The clutch holding tool will sometimes break the clutch basket. With someone on it and holding the brake, you might reach the number, but with the amount of flex from the crank, gears, brake, and rear tire your numbers will be off.
 
#4 ·
The coin, or any bit of soft metal will work. I think it's best to lock the mechanism without using the gearbox or clutch when you can, but I doubt the torque required would damage the gearbox anyway. I don't quite understand why you would want a hardened retaining nut, soft usually works better.
 
#5 ·
@DukeDesmo It's an 853 built around an 748R crank with various other assorted bits but it had an OE Duc flywheel nut on it so that's getting junked.

I have some thin sheet aluminum I can put in there too but I will try the penny first. SSR says 140 on each nut since it's a double jam style setup but it'll be getting some red loctite too.

Hadn't bought the flywheel too since I didn't know if it would work. Will try it this weekend once parts come in. Thanks a bunch!
 
#7 ·
That's a nice tool, hopefully it works better than the fork oil level tool that broke the first time I used it lol. I'll check that out too.

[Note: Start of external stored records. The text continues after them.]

-- ==== Sys2Proof/Tests/Slice0.lean ====
section
/-! SUPPORT. Tests whose expected values come from spec/ (30 R56, 40, 41 R79, 95), and for each statement with hypotheses a
witness that meets them. -/

namespace Sys2Proof.Tests

open Sys2Proof.Machine

/-! ## Small states -/

/-- An edge at which the host offers `c`, and takes a response if `take`. -/
def offering (c : Command) (take : Bool) : Edge :=
  { rst := false, inValid := true, cmd := c, outReady := take, latency := 1, stall := 0 }

/-- An edge at which the host offers nothing. -/
def quiet (take : Bool) : Edge :=
  { rst := false, inValid := false, cmd := ⟨0#32, 0, 0⟩, outReady := take, latency := 1, stall := 2 }

/-- A reset edge at which the host drives everything. -/
def resetting : Edge :=
  { rst := true, inValid := true, cmd := ⟨2#32, 1, 0⟩, outReady := true, latency := 1, stall := 3 }

/-- The machine after CONFIG D, N. -/
def configured (d n : Nat) : State :=
  { State.reset with cfg := ⟨true, BitVec.ofNat 8 d, BitVec.ofNat 8 n⟩ }

/-- `s` with a command on its input ports. -/
def offer (w : CmdWord) (data : Nat) (coord : List Nat) (s : State) : State :=
  { s with edges := [offering ⟨w, data, packLanes s.params.iw coord⟩ false] }

/-- The same machine with IW = 32. -/
def narrow (s : State) : State := { s with params := { s.params with width := .w32 } }

/-- The next state of one step. -/
def nextOf (s : State) : Option State :=
  match step s with
  | .next t => some t
  | .fault _ => none
  | .refused _ => none

/-- The response a step appends. -/
def reply (s : State) : Option Response := (nextOf s).bind State.lastResponse

/-- The refusal a step ends in. -/
def refusalOf (s : State) : Option Refusal :=
  match step s with
  | .next _ => none
  | .fault _ => none
  | .refused r => some r

/-- A response that fails, as 60 R99 has it. -/
def failure : Response := ⟨.illegalOperand, 0, [0, 0, 0, 0, 0, 0, 0, 0]⟩

/-- A machine in use: CurveSpec (2, 2), a failure presented, ENCODE 11 offered, the host taking responses. -/
def busy : State :=
  { configured 2 2 with
    queue := [⟨failure, 0⟩]
    edges := [offering ⟨2#32, 11, 0⟩ true, quiet false] }

/-! ## WellFormed refuses what does not fit a field (30 R56) -/

theorem test_wf_config_d : (Instr.config 256 0).wf = false := by decide
theorem test_wf_config_n : (Instr.config 0 256).wf = false := by decide
theorem test_wf_decode : (Instr.decode 256).wf = false := by decide
theorem test_wf_bitrange_width : (Instr.bitrange 256 0 0).wf = false := by decide
theorem test_wf_bitrange_start : (Instr.bitrange 0 256 0).wf = false := by decide
theorem test_wf_bitrange_end : (Instr.bitrange 0 0 256).wf = false := by decide
theorem test_wf_rotl : (Instr.rotl 256 0).wf = false ∧ (Instr.rotl 0 256).wf = false := by decide
theorem test_wf_rotr : (Instr.rotr 256 0).wf = false ∧ (Instr.rotr 0 256).wf = false := by decide
theorem test_wf_tsb : (Instr.tsb 256).wf = false := by decide

/-! ## Words written out from the field layout of 30 R48: FC ++ FB ++ FA ++ RSV ++ OP -/

theorem test_word_config : decodeWord (0x00#8 ++ 0x01#8 ++ 0x02#8 ++ 0x0#4 ++ 0x1#4) = .ok (.config 2 1) := by decide
theorem test_word_encode : decodeWord (0x00#8 ++ 0x00#8 ++ 0x00#8 ++ 0x0#4 ++ 0x2#4) = .ok .encode := by decide
theorem test_word_decode : decodeWord (0x00#8 ++ 0x00#8 ++ 0x02#8 ++ 0x0#4 ++ 0x3#4) = .ok (.decode 2) := by decide
theorem test_word_bitrange :
    decodeWord (0x06#8 ++ 0x02#8 ++ 0x08#8 ++ 0x0#4 ++ 0x4#4) = .ok (.bitrange 8 2 6) := by decide
theorem test_word_rotl : decodeWord (0x00#8 ++ 0x05#8 ++ 0x04#8 ++ 0x0#4 ++ 0x5#4) = .ok (.rotl 4 5) := by decide
theorem test_word_rotr : decodeWord (0x00#8 ++ 0x01#8 ++ 0x04#8 ++ 0x0#4 ++ 0x6#4) = .ok (.rotr 4 1) := by decide
theorem test_word_grayenc : decodeWord (0x00#8 ++ 0x00#8 ++ 0x00#8 ++ 0x0#4 ++ 0x7#4) = .ok .grayenc := by decide
theorem test_word_graydec : decodeWord (0x00#8 ++ 0x00#8 ++ 0x00#8 ++ 0x0#4 ++ 0x8#4) = .ok .graydec := by decide
theorem test_word_tsb : decodeWord (0x00#8 ++ 0x00#8 ++ 0x04#8 ++ 0x0#4 ++ 0x9#4) = .ok (.tsb 4) := by decide

/-- The illegal words of 95 section 2.8 (DC-1 to DC-10). -/
theorem test_illegal_words :
    decodeWord 0x00000000#32 = .error .reservedOpcode ∧ decodeWord 0x0000000A#32 = .error .reservedOpcode ∧
    decodeWord 0x0000000F#32 = .error .reservedOpcode ∧ decodeWord 0x00010211#32 = .error .reservedField ∧
    decodeWord 0x01010201#32 = .error .mustBeZero ∧ decodeWord 0x00000102#32 = .error .mustBeZero ∧
    decodeWord 0x00010203#32 = .error .mustBeZero ∧ decodeWord 0x00000107#32 = .error .mustBeZero ∧
    decodeWord 0x00010809#32 = .error .mustBeZero ∧ decodeWord 0x01010405#32 = .error .mustBeZero := by decide

theorem test_table_word : decodeTableWord 32 0x06020804 = some (.bitrange 8 2 6) := by decide

/-! ## One step a command (95, the vectors named) -/

/-- L1-6f, L1-6g: CONFIG 8, 8 and CONFIG 8, 9 with IW = 64. -/
theorem test_config_bound :
    ((nextOf (offer 0x00080801#32 0 [] State.reset)).map State.cfg) = some ⟨true, 8#8, 8#8⟩ ∧
    reply (offer 0x00090801#32 0 [] State.reset) = some ⟨.invalidSpec, 0, [0, 0, 0, 0, 0, 0, 0, 0]⟩ := by decide

/-- L1-6k: CONFIG 2, 17 with IW = 32 fails and leaves `cfg` as it was. -/
theorem test_config_narrow :
    ((nextOf (offer 0x00110201#32 0 [] (narrow (configured 3 4)))).map State.cfg) = some ⟨true, 3#8, 4#8⟩ := by decide

/-- ET-3: ENCODE 45 with (3, 2). -/
theorem test_encode : reply (offer 2#32 45 [] (configured 3 2)) = some ⟨.ok, 0, [2, 3, 2, 0, 0, 0, 0, 0]⟩ := by decide

/-- L1-6n: ENCODE 0x12345678 with (4, 8) and IW = 32. -/
theorem test_encode_narrow :
    reply (offer 2#32 0x12345678 [] (narrow (configured 4 8))) =
      some ⟨.ok, 0, [0x40, 0x89, 0x2D, 0x4E, 0, 0, 0, 0]⟩ := by decide

/-- DE-3: DECODE 2 with (2, 2), lanes 2 to 7 in use. -/
theorem test_decode :
    reply (offer 0x00000203#32 0 [3, 2, 7, 7, 7, 7, 7, 7] (configured 2 2)) =
      some ⟨.ok, 11, [0, 0, 0, 0, 0, 0, 0, 0]⟩ := by decide

/-- DE-5: DimensionMismatch comes before CoordinateOutOfRange. -/
theorem test_decode_priority :
    reply (offer 0x00000303#32 0 [9, 9, 9] (configured 2 2)) =
      some ⟨.dimensionMismatch, 0, [0, 0, 0, 0, 0, 0, 0, 0]⟩ := by decide

/-- BR-1, BR-11. -/
theorem test_bitrange :
    (reply (offer 0x06020804#32 0xB4 [] State.reset)).map Response.data = some 0xD ∧
    (reply (offer 0x09000804#32 0xB4 [] State.reset)).map Response.status = some .illegalOperand := by decide

/-- RT-8, RT-2. -/
theorem test_rotl :
    (reply (offer 0x00FF4005#32 1 [] State.reset)).map Response.data = some 0x8000000000000000 ∧
    (reply (offer 0x00050405#32 9 [] State.reset)).map Response.data = some 3 := by decide

/-- RT-17, RT-18. -/
theorem test_rotr :
    (reply (offer 0x00010206#32 0xFE [] State.reset)).map Response.data = some 1 ∧
    (reply (offer 0x00000006#32 0 [] State.reset)).map Response.status = some .illegalOperand := by decide

/-- GE-8. -/
theorem test_grayenc :
    (reply (offer 7#32 0x8000000000000000 [] State.reset)).map Response.data = some 0xC000000000000000 := by decide

/-- GD-8. -/
theorem test_graydec :
    (reply (offer 8#32 0xFFFFFFFFFFFFFFFF [] State.reset)).map Response.data = some 0xAAAAAAAAAAAAAAAA := by decide

/-- TS-3, TS-5, TS-10. -/
theorem test_tsb :
    (reply (offer 0x00000409#32 0xFF [] State.reset)).map Response.data = some 4 ∧
    (reply (offer 0x00000009#32 0xFF [] State.reset)).map Response.data = some 0 ∧
    (reply (offer 0x00004109#32 1 [] State.reset)).map Response.status = some .illegalOperand := by decide

/-! ## The recurrence (41 R79; 95 RC-6, RC-7, TP-3) -/

theorem test_direction_3 : (List.range 8).map (direction · 3) = [0, 1, 1, 2, 2, 1, 1, 0] := by decide
theorem test_entry : (List.range 16).map entry = [0, 0, 0, 3, 3, 6, 6, 5, 5, 12, 12, 15, 15, 10, 10, 9] := by decide
theorem test_update :
    (Orientation.mk 5 2).update 5 3 = ⟨3, 1⟩ ∧ (Orientation.mk 0 0).update 7 3 = ⟨3, 1⟩ := by decide
theorem test_pair : (Orientation.mk 5 2).fromCurve 7 3 = 2 ∧ (Orientation.mk 5 2).toCurve 2 3 = 7 := by decide

/-! ## Edges -/

/-- P5: a reset edge discards what is owed. -/
theorem test_reset_edge :
    (nextOf { busy with edges := [resetting] }).map (fun t => (t.cfg, t.errSticky, t.queue)) =
      some (⟨false, 0#8, 0#8⟩, false, []) := by decide

/-- 10 R23, 70 R114: at one edge the failure is delivered and ENCODE 11 is accepted. -/
theorem test_both_transfers :
    (nextOf busy).map (fun t => (t.errSticky, t.responses)) =
      some (true, [⟨.ok, 0, [3, 2, 0, 0, 0, 0, 0, 0]⟩]) := by decide

/-- 70 R117: a full `Q` holds `in_ready` at 0. -/
theorem test_full : ({ busy with queue := List.replicate 4 ⟨failure, 0⟩ } : State).inReady = false := by decide

/-- 70 R112 and R115. -/
theorem test_refusals :
    refusalOf { busy with started := false } = some .commandBeforeReset ∧
    refusalOf { busy with offered := some ⟨2#32, 12, 0⟩ } = some .commandNotHeld ∧
    refusalOf { busy with offered := some ⟨2#32, 12, 0⟩, edges := [resetting] } = some .commandNotHeld := by decide

/-- 70 R115: an offer that stands at a reset edge stands after it. -/
theorem test_offer_across_reset :
    (nextOf { busy with edges := [resetting] }).map State.offered = some (some ⟨2#32, 1, 0⟩) := by decide

theorem test_placed_command :
    reply (State.reset.withFetchWord 32 0x00010201) = some ⟨.ok, 0, [0, 0, 0, 0, 0, 0, 0, 0]⟩ := by decide

/-! ## The assembler (30 R56): `DECODE 2, (3, 2)` and `ROTL 0x9, 5, 4`, braces for the parentheses -/

theorem test_parse_decode :
    parseLine (['D', 'E', 'C', 'O', 'D', 'E', ' ', '2', ',', ' ', Char.ofNat 123, '3', ',', ' ', '2', Char.ofNat 125]) =
      some (.decode 2 [3, 2]) := by decide
theorem test_parse_rotl :
    (parseLine ['R', 'O', 'T', 'L', ' ', '0', 'x', '9', ',', ' ', '5', ',', ' ', '4']).bind
      (assemble Params.reference) = some ⟨0x00050405#32, 9, 0⟩ := by decide
theorem test_assembler_refuses :
    assemble Params.reference (.config 256 0) = none ∧ assemble Params.reference (.decode 2 [1]) = none ∧
    assemble Params.reference (.encode (2 ^ 64)) = none := by decide

/-! ## Witnesses: states and operands that meet the hypotheses of the statements -/

/-- The machine in use is legal. -/
theorem busy_inv : busy.Inv where
  params := by decide
  cfg := fun _ _ => by decide
  room := fun _ => by decide
  fits := fun _ e he => by
    have h : e = ⟨failure, 0⟩ := by simpa [busy] using he
    subst h
    exact ⟨⟨by decide, by decide, by decide, fun _ => by decide⟩, by decide⟩
  stall := fun _ => by decide

theorem busy_configured : busy.Configured := by unfold State.Configured; decide

/-- A machine with (1, 3), DMAX lanes and index 5 on the port. -/
def line : State := offer 2#32 5 [5] (configured 1 3)

theorem line_configured : line.Configured := by unfold State.Configured; decide

theorem witness_DecodeOfEncodeIsIdentity : (Instr.bitrange 255 255 255).wf = true := by decide

theorem witness_EncodeOfDecodeIsIdentity : decodeWord 0xFFFFFF04#32 = .ok (.bitrange 255 255 255) := by decide

theorem witness_IllegalWordsAreAnswered :
    (∀ w ∈ [0x00000012#32, 0x00000000#32, 0x0000000A#32, 0x0000000F#32, 0x01010201#32],
      (offer w 0 [] State.reset).inCommand.word = w) ∧
    0x00000012#32 &&& 0x000000F0#32 ≠ 0#32 ∧ 0x00000000#32 &&& 0x0000000F#32 = 0x0#32 ∧
    0xA#32 ≤ 0x0000000A#32 &&& 0x0000000F#32 ∧ 0xA#32 ≤ 0x0000000F#32 &&& 0x0000000F#32 ∧
    0x01010201#32 &&& 0x0000000F#32 = 0x1#32 ∧ 0x01010201#32 &&& 0xFF000000#32 ≠ 0#32 :=
  ⟨fun _ _ => rfl, by decide, by decide, by decide, by decide, by decide, by decide⟩

theorem witness_StepRunsTheDecodedCommand :
    busy.hostRefusal = none ∧ busy.edge.rst = false ∧ busy.edge.inValid = true ∧ busy.inReady = true ∧
      decodeWord busy.inCommand.word = .ok .encode := by decide

theorem witness_PlacedCommandRunsNext : 1 ≤ State.reset.params.qcap ∧ (Instr.config 255 255).wf = true := by decide

theorem witness_TransfersAreIndependent :
    busy.edge.rst = false ∧ busy.inTransfer = true ∧ busy.outTransfer = true ∧ (nextOf busy).isSome = true ∧
    (let s := { busy with edges := [quiet true] }
     s.edge.rst = false ∧ s.inTransfer = false ∧ s.outTransfer = true ∧ (nextOf s).isSome = true) := by decide

theorem witness_ErrStickyFollowsDeliveries :
    (nextOf busy).isSome = true ∧ busy.edge.outReady = true ∧ busy.outResponse = some failure ∧
      (nextOf { busy with edges := [resetting] }).isSome = true := by decide

/-- The clauses of a reset edge: no offer, an offer that is held, an offer that is not. -/
theorem witness_ResetEdgeClears :
    let s := { busy with edges := [resetting] }
    s.edge.rst = true ∧ s.offered = none ∧ s.edge.inValid = true ∧ s.inCommand = ⟨2#32, 1, 0⟩ ∧
      s.inCommand ≠ ⟨2#32, 12, 0⟩ := by decide

theorem witness_ResetStateIsLegal : (⟨.w32, 32, 1, 1, 0⟩ : Params).Legal ∧ Params.reference.Legal := by decide

theorem witness_CommandBeforeResetIsRefused :
    let s := { busy with started := false }
    s.started = false ∧ s.edge.rst = false ∧ s.edge.inValid = true ∧
      ({ s with edges := [quiet true] } : State).edge.inValid = false ∧ s.offered = none := by decide

theorem witness_OfferedCommandIsHeld :
    let s := { busy with stall := 1, edges := [offering ⟨2#32, 11, 0⟩ true, offering ⟨2#32, 11, 0⟩ true] }
    let s' := { busy with stall := 1, edges := [offering ⟨2#32, 11, 0⟩ true, offering ⟨2#32, 12, 0⟩ true] }
    (s.edge.inValid = true ∧ s.inTransfer = false ∧
      (nextOf s).any (fun t => t.started && t.edge.inValid && t.inCommand == s.inCommand) = true) ∧
    (nextOf s').any (fun t => t.started && !(t.inCommand == s'.inCommand)) = true ∧
    busy.inTransfer = true ∧ (nextOf busy).any State.started = true := by decide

Edit: Just ordered that MotionPro gear jammer, found it on amazon for about 13 bucks with two day prime shipping. Will check it ouit this weekend as I should have my replacement gear and sprag flange by then.
 
#8 ·
I am replacing my sprag clutch this weekend, it seems I have not planned enough for this operation. My Torque wrench only goes to 140f/#

Have a penny, but no time to order any fancy tools, and had not planned on needing an assistant either. The sprag clutch is really getting bad, takes 10 minutes to start on a cold day as the starter just spins.
 
#9 ·
RockAZ, if you absolutely have to ride the bike if the sprag doesn't catch try rotating the rear wheel forward in gear. I had the sprag fail to catch this fall on the day I was supposed to take the bike out for a run with some friends. It caught, let go. Caught, let go again, then it just spun. Tossed it in first, spun the motor over using the rear wheel about a half rotation and then tried again and it caught.


Just note, the longer you try to start it with a bad sprag the more you're gonna chew up the flange and the bearing race on the big gear. That's what happened to me. Sprag was crap in the motor when I got it but it would always eventually catch. Well my last oil change revealed a pile of very fine steel particles, and when I pulled the big gear the race surface was pitted and ground up as was the contact surfaces on the sprag.

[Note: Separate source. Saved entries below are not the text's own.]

-- ==== Sys2Proof/Syntax.lean ====
section
/-!
DEFINITION. The instructions of the opcode map (30_encoding.md R81): the four host commands and the four stream
elements, one constructor per row of the opcode table, and the two things that select how bits are read: the OP
field of a command and the kind of stream element expected at the input pointer.
-/

namespace Sys2Proof

/-- CTRL.OP, bits 2:1 of CTRL (10_state.md R21). All four values are defined. -/
inductive Op
  | decode
  | encode
  | hdrParse
  | hdrSerialize
  deriving DecidableEq, Repr

/-- What selects the reading of stream bytes (R81): the position in the stream for HEADER and FLAG, the current flag
bit for LIT and BREF. The bytes alone do not say which element they are (R77). -/
inductive Element
  | header
  | flag
  | lit
  | bref
  deriving DecidableEq, Repr

/-- One constructor per row of the opcode table. Commands carry no operand, since CTRL bits 31:3 are ignored (R80, R84).
Stream elements carry their assembled operands (R72, R73, R74, R76). -/
inductive Instr
  /-- Command DECODE, CTRL word 0b001 (R100). -/
  | decode
  /-- Command ENCODE, CTRL word 0b011 (R130). -/
  | encode
  /-- Command HDR_PARSE, CTRL word 0b101 (R92). -/
  | hdrParse
  /-- Command HDR_SERIALIZE, CTRL word 0b111 (R93). -/
  | hdrSerialize
  /-- Stream element HEADER (R102): LEN is word bits 31:8, TAG is word bits 7:0 (R71). -/
  | header (len : BitVec 24) (tag : Byte)
  /-- Stream element FLAG (R104): bit 7 governs the first token of the group (R73). -/
  | flag (f : Byte)
  /-- Stream element LIT (R106): one raw byte (R74). -/
  | lit (v : Byte)
  /-- Stream element BREF (R107): TLEN = LM3 + 3 and DISP (R75, R76). -/
  | bref (tlen : BitVec 5) (disp : BitVec 12)
  deriving DecidableEq, Repr

/-- The two things the core decodes (30_encoding.md, opening): a word written to CTRL, or bytes of the IN window read
as the element their position or flag bit selects. -/
inductive Code
  | ctrl (w : Word)
  | stream (e : Element) (bytes : List Byte)
  deriving DecidableEq, Repr

/-- Why bits are no instruction. -/
inductive DecodeError
  /-- Fewer bytes are left than the selected element has: the engine then raises TruncatedInput (R117). -/
  | truncated
  /-- START (bit 0) is 0: the CTRL write is no command and only updates OP (R22). -/
  | startClear
  deriving DecidableEq, Repr

end Sys2Proof
end

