-- ==== Sys2Proof/WellFormed.lean ====
section
/-!
DEFINITION. Which instructions are legal spellings of the format: the operand ranges of 30_encoding.md R71, R76 and R89
that the operand types do not already enforce.
-/

namespace Sys2Proof

/-- A well-formed instruction. A HEADER's only legal TAG is 0x10 (R71, R82); a BREF's length is 3..18 (R76, R89). Every
FLAG and LIT byte and every command is legal (R85). An ill-formed HEADER still has a meaning, an error (R82). -/
def Instr.wellFormed : Instr → Bool
  | .decode => true
  | .encode => true
  | .hdrParse => true
  | .hdrSerialize => true
  | .header _ tag => tag == 0x10#8
  | .flag _ => true
  | .lit _ => true
  | .bref tlen _ => decide (3 ≤ tlen.toNat ∧ tlen.toNat ≤ 18)

end Sys2Proof
end

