-- ==== Sys2Proof/Machine/Dispatch.lean ====
section
/-!
DEFINITION. The meaning of each instruction, one arm per row of the opcode table.
-/

namespace Sys2Proof.Machine

def exec (i : Instr) (s : State) : Host.Outcome State Fault Refusal :=
  match i with
  | .decode => Sys2Proof.Machine.execDecode s
  | .encode => Sys2Proof.Machine.execEncode s
  | .hdrParse => Sys2Proof.Machine.execHdrParse s
  | .hdrSerialize => Sys2Proof.Machine.execHdrSerialize s
  | .header len tag => Sys2Proof.Machine.execHeader len tag s
  | .flag f => Sys2Proof.Machine.execFlag f s
  | .lit v => Sys2Proof.Machine.execLit v s
  | .bref tlen disp => Sys2Proof.Machine.execBref tlen disp s

end Sys2Proof.Machine
end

Not cool lol. I bought a good second hand gear and flange on the cheap to replace them. Just note you should check everything over especially if it's been failing for a while.
 
#10 ·
Yep, rotating the wheel in gear has helped a few times. Never does this after warmed up/started once per day. Only the first start after overnight when it is cold out. Didn't have the problem all summer even once although it started spinning last January. The job really can't be put off any longer as you said it is probably chewing up stuff, and I have all the parts ready to go but thought I had the tools needed until I saw this thread.
 
#11 ·
Even if your torque wrench only goes to 140ft/lb, with high strength red threadlock rotating the nut another 25-30 degrees should apply sufficient torque to get you in the ballpark of where it needs to be.

I'm curious if anyone has ever tried running a second large thin lock washer that you can stake over to lock the nut like on the time layshaft gear uses. Wouldn't add significant weight and would provide a direct mechanical force on the nut to prevent it backing off.